A look at a surprising statistic.


Ignore, for just a second, the recently concluded decade's two bull markets and two recessions. Forget, if even for just an instant, everything that happened throughout the course of the topsy-turvy decade we just emerged from. Because once you filter out all the noise—as preposterous of a task as that may be—something curious happens: By one measure, we're right back where we started in 2000.

[See The Decade's 10 Worst Fund Disasters.]

At the end of 1999, there were 6,702 open-ended funds (excluding money market funds) on the market, according to Morningstar. Fast-forward to the end of 2009, and—somewhat astonishingly—the number is 6,703. In other words, despite all the tumultuous ebbs and flows of the market, the net effect has been an all but invisible change in the number of funds available to the average investor.

This statistic is striking for a number of reasons, but chief among them is the fact that we've heard so much recently about the recession forcing funds to liquidate that it's hard to imagine anything but a sharp downward trend in the number of offerings out there. To be fair, the universe of open-ended funds did decline quite a bit in 2009—there were 7,101 funds at the end of 2008. There's also the fact that the tallies capture net effects—the creation of new funds, in other words, cancels out the closing of old ones. Still, any way you slice it, it looks as if history has come full circle.

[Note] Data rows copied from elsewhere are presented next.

-- ==== Sys2Proof/Machine/Dispatch.lean ====
section
/-! DEFINITION. The dispatch of R70: one arm for each instruction. `pc` holds `start`, the offset of the opcode byte. -/

namespace Sys2Proof.Machine

/-- The effect of instruction `i` whose opcode byte stands at `pc`. -/
def exec (i : Instr) (s : State) : Host.Outcome State Fault Refusal :=
  match i with
  | .hlt => Sys2Proof.Machine.execHlt s
  | .load dest immHi immLo => Sys2Proof.Machine.execLoad dest immHi immLo s
  | .add src1 src2 dest => Sys2Proof.Machine.execAdd src1 src2 dest s
  | .sub src1 src2 dest => Sys2Proof.Machine.execSub src1 src2 dest s
  | .mul src1 src2 dest => Sys2Proof.Machine.execMul src1 src2 dest s
  | .div src1 src2 dest => Sys2Proof.Machine.execDiv src1 src2 dest s
  | .eq src1 src2 dest => Sys2Proof.Machine.execEq src1 src2 dest s
  | .gt src1 src2 dest => Sys2Proof.Machine.execGt src1 src2 dest s
  | .lt src1 src2 dest => Sys2Proof.Machine.execLt src1 src2 dest s
  | .gqt src1 src2 dest => Sys2Proof.Machine.execGqt src1 src2 dest s
  | .lqt src1 src2 dest => Sys2Proof.Machine.execLqt src1 src2 dest s
  | .jeq cond target pad => Sys2Proof.Machine.execJeq cond target pad s
  | .jneq cond target pad => Sys2Proof.Machine.execJneq cond target pad s
  | .jmp target => Sys2Proof.Machine.execJmp target s
  | .jmpf offset => Sys2Proof.Machine.execJmpf offset s
  | .jmpb offset => Sys2Proof.Machine.execJmpb offset s
  | .igl byte => Sys2Proof.Machine.execIgl byte s

end Sys2Proof.Machine
end

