-- ==== Sys2Proof/Laws/PerInstr.lean ====
section
/-! SUPPORT. Facts about every instruction as a term, one lemma for each constructor. -/

/-- A complete instruction is encoded in exactly the bytes it occupies (R61). -/
def Sys2Proof.Laws.EncodeLength.Statement (i : Sys2Proof.Instr) : Prop :=
  i.complete = true → (Sys2Proof.encode i).length = i.opcode.occupies

/-- The first byte of an encoding selects the instruction's operation code (R50, R72). -/
def Sys2Proof.Laws.EncodeHead.Statement (i : Sys2Proof.Instr) : Prop :=
  i.streamed = true → ∃ b r, Sys2Proof.encode i = b :: r ∧ Sys2Proof.decodeOpcode b = i.opcode

/-- An encoding that starts with an opcode byte of the table is as long as that byte and its operand bytes. -/
theorem Sys2Proof.Laws.EncodeLength.of_fields {i : Sys2Proof.Instr} {b : Sys2Proof.Byte}
    (he : Sys2Proof.encode i = [b] ++ Sys2Proof.presentPrefix i.fields)
    (ho : i.opcode.occupies = i.fields.length + 1) : Sys2Proof.Laws.EncodeLength.Statement i := by
  intro h
  rw [he, ho, List.length_append, Sys2Proof.presentPrefix_length_of_present _ h]
  exact Nat.add_comm _ _

theorem Sys2Proof.Laws.EncodeLength.hlt : Sys2Proof.Laws.EncodeLength.Statement .hlt :=
  Sys2Proof.Laws.EncodeLength.of_fields rfl rfl
theorem Sys2Proof.Laws.EncodeLength.load (dest immHi immLo : Sys2Proof.Field) : Sys2Proof.Laws.EncodeLength.Statement (.load dest immHi immLo) :=
  Sys2Proof.Laws.EncodeLength.of_fields rfl rfl
theorem Sys2Proof.Laws.EncodeLength.add (src1 src2 dest : Sys2Proof.Field) : Sys2Proof.Laws.EncodeLength.Statement (.add src1 src2 dest) :=
  Sys2Proof.Laws.EncodeLength.of_fields rfl rfl
theorem Sys2Proof.Laws.EncodeLength.sub (src1 src2 dest : Sys2Proof.Field) : Sys2Proof.Laws.EncodeLength.Statement (.sub src1 src2 dest) :=
  Sys2Proof.Laws.EncodeLength.of_fields rfl rfl
theorem Sys2Proof.Laws.EncodeLength.mul (src1 src2 dest : Sys2Proof.Field) : Sys2Proof.Laws.EncodeLength.Statement (.mul src1 src2 dest) :=
  Sys2Proof.Laws.EncodeLength.of_fields rfl rfl
theorem Sys2Proof.Laws.EncodeLength.div (src1 src2 dest : Sys2Proof.Field) : Sys2Proof.Laws.EncodeLength.Statement (.div src1 src2 dest) :=
  Sys2Proof.Laws.EncodeLength.of_fields rfl rfl
theorem Sys2Proof.Laws.EncodeLength.eq (src1 src2 dest : Sys2Proof.Field) : Sys2Proof.Laws.EncodeLength.Statement (.eq src1 src2 dest) :=
  Sys2Proof.Laws.EncodeLength.of_fields rfl rfl
theorem Sys2Proof.Laws.EncodeLength.gt (src1 src2 dest : Sys2Proof.Field) : Sys2Proof.Laws.EncodeLength.Statement (.gt src1 src2 dest) :=
  Sys2Proof.Laws.EncodeLength.of_fields rfl rfl
theorem Sys2Proof.Laws.EncodeLength.lt (src1 src2 dest : Sys2Proof.Field) : Sys2Proof.Laws.EncodeLength.Statement (.lt src1 src2 dest) :=
  Sys2Proof.Laws.EncodeLength.of_fields rfl rfl
theorem Sys2Proof.Laws.EncodeLength.gqt (src1 src2 dest : Sys2Proof.Field) : Sys2Proof.Laws.EncodeLength.Statement (.gqt src1 src2 dest) :=
  Sys2Proof.Laws.EncodeLength.of_fields rfl rfl
theorem Sys2Proof.Laws.EncodeLength.lqt (src1 src2 dest : Sys2Proof.Field) : Sys2Proof.Laws.EncodeLength.Statement (.lqt src1 src2 dest) :=
  Sys2Proof.Laws.EncodeLength.of_fields rfl rfl
theorem Sys2Proof.Laws.EncodeLength.jeq (cond target pad : Sys2Proof.Field) : Sys2Proof.Laws.EncodeLength.Statement (.jeq cond target pad) :=
  Sys2Proof.Laws.EncodeLength.of_fields rfl rfl
theorem Sys2Proof.Laws.EncodeLength.jneq (cond target pad : Sys2Proof.Field) : Sys2Proof.Laws.EncodeLength.Statement (.jneq cond target pad) :=
  Sys2Proof.Laws.EncodeLength.of_fields rfl rfl
theorem Sys2Proof.Laws.EncodeLength.jmp (target : Sys2Proof.Field) : Sys2Proof.Laws.EncodeLength.Statement (.jmp target) :=
  Sys2Proof.Laws.EncodeLength.of_fields rfl rfl
theorem Sys2Proof.Laws.EncodeLength.jmpf (offset : Sys2Proof.Field) : Sys2Proof.Laws.EncodeLength.Statement (.jmpf offset) :=
  Sys2Proof.Laws.EncodeLength.of_fields rfl rfl
theorem Sys2Proof.Laws.EncodeLength.jmpb (offset : Sys2Proof.Field) : Sys2Proof.Laws.EncodeLength.Statement (.jmpb offset) :=
  Sys2Proof.Laws.EncodeLength.of_fields rfl rfl
theorem Sys2Proof.Laws.EncodeLength.igl (byte : Sys2Proof.Byte) : Sys2Proof.Laws.EncodeLength.Statement (.igl byte) :=
  fun _ => rfl

theorem Sys2Proof.Laws.EncodeHead.hlt : Sys2Proof.Laws.EncodeHead.Statement .hlt :=
  fun _ => ⟨_, _, rfl, rfl⟩
theorem Sys2Proof.Laws.EncodeHead.load (dest immHi immLo : Sys2Proof.Field) : Sys2Proof.Laws.EncodeHead.Statement (.load dest immHi immLo) :=
  fun _ => ⟨_, _, rfl, rfl⟩
theorem Sys2Proof.Laws.EncodeHead.add (src1 src2 dest : Sys2Proof.Field) : Sys2Proof.Laws.EncodeHead.Statement (.add src1 src2 dest) :=
  fun _ => ⟨_, _, rfl, rfl⟩
theorem Sys2Proof.Laws.EncodeHead.sub (src1 src2 dest : Sys2Proof.Field) : Sys2Proof.Laws.EncodeHead.Statement (.sub src1 src2 dest) :=
  fun _ => ⟨_, _, rfl, rfl⟩
theorem Sys2Proof.Laws.EncodeHead.mul (src1 src2 dest : Sys2Proof.Field) : Sys2Proof.Laws.EncodeHead.Statement (.mul src1 src2 dest) :=
  fun _ => ⟨_, _, rfl, rfl⟩
theorem Sys2Proof.Laws.EncodeHead.div (src1 src2 dest : Sys2Proof.Field) : Sys2Proof.Laws.EncodeHead.Statement (.div src1 src2 dest) :=
  fun _ => ⟨_, _, rfl, rfl⟩
theorem Sys2Proof.Laws.EncodeHead.eq (src1 src2 dest : Sys2Proof.Field) : Sys2Proof.Laws.EncodeHead.Statement (.eq src1 src2 dest) :=
  fun _ => ⟨_, _, rfl, rfl⟩
theorem Sys2Proof.Laws.EncodeHead.gt (src1 src2 dest : Sys2Proof.Field) : Sys2Proof.Laws.EncodeHead.Statement (.gt src1 src2 dest) :=
  fun _ => ⟨_, _, rfl, rfl⟩
theorem Sys2Proof.Laws.EncodeHead.lt (src1 src2 dest : Sys2Proof.Field) : Sys2Proof.Laws.EncodeHead.Statement (.lt src1 src2 dest) :=
  fun _ => ⟨_, _, rfl, rfl⟩
theorem Sys2Proof.Laws.EncodeHead.gqt (src1 src2 dest : Sys2Proof.Field) : Sys2Proof.Laws.EncodeHead.Statement (.gqt src1 src2 dest) :=
  fun _ => ⟨_, _, rfl, rfl⟩
theorem Sys2Proof.Laws.EncodeHead.lqt (src1 src2 dest : Sys2Proof.Field) : Sys2Proof.Laws.EncodeHead.Statement (.lqt src1 src2 dest) :=
  fun _ => ⟨_, _, rfl, rfl⟩
theorem Sys2Proof.Laws.EncodeHead.jeq (cond target pad : Sys2Proof.Field) : Sys2Proof.Laws.EncodeHead.Statement (.jeq cond target pad) :=
  fun _ => ⟨_, _, rfl, rfl⟩
theorem Sys2Proof.Laws.EncodeHead.jneq (cond target pad : Sys2Proof.Field) : Sys2Proof.Laws.EncodeHead.Statement (.jneq cond target pad) :=
  fun _ => ⟨_, _, rfl, rfl⟩
theorem Sys2Proof.Laws.EncodeHead.jmp (target : Sys2Proof.Field) : Sys2Proof.Laws.EncodeHead.Statement (.jmp target) :=
  fun _ => ⟨_, _, rfl, rfl⟩
theorem Sys2Proof.Laws.EncodeHead.jmpf (offset : Sys2Proof.Field) : Sys2Proof.Laws.EncodeHead.Statement (.jmpf offset) :=
  fun _ => ⟨_, _, rfl, rfl⟩
theorem Sys2Proof.Laws.EncodeHead.jmpb (offset : Sys2Proof.Field) : Sys2Proof.Laws.EncodeHead.Statement (.jmpb offset) :=
  fun _ => ⟨_, _, rfl, rfl⟩
theorem Sys2Proof.Laws.EncodeHead.igl (byte : Sys2Proof.Byte) : Sys2Proof.Laws.EncodeHead.Statement (.igl byte) := by
  intro h
  exact ⟨byte, [], rfl, (Sys2Proof.decodeOpcode_eq_igl_iff byte).mpr (by simpa [Sys2Proof.Instr.streamed, Sys2Proof.Instr.fields, Sys2Proof.fieldsContiguous] using h)⟩
end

So from a purely numerical standpoint, investors shopping for funds these days have just as wide a choice set as they did 10 years ago. But what about the quality of the selection? In that regard, history hasn't been quite so cyclical. Notably, over the past several years, funds have become quite a bit more complicated: Whether you're looking for leverage, long-short strategies, or exotic holdings, you're a lot more likely to find complex products now than you were at the turn of the decade. Is that a good thing? That's for you to decide.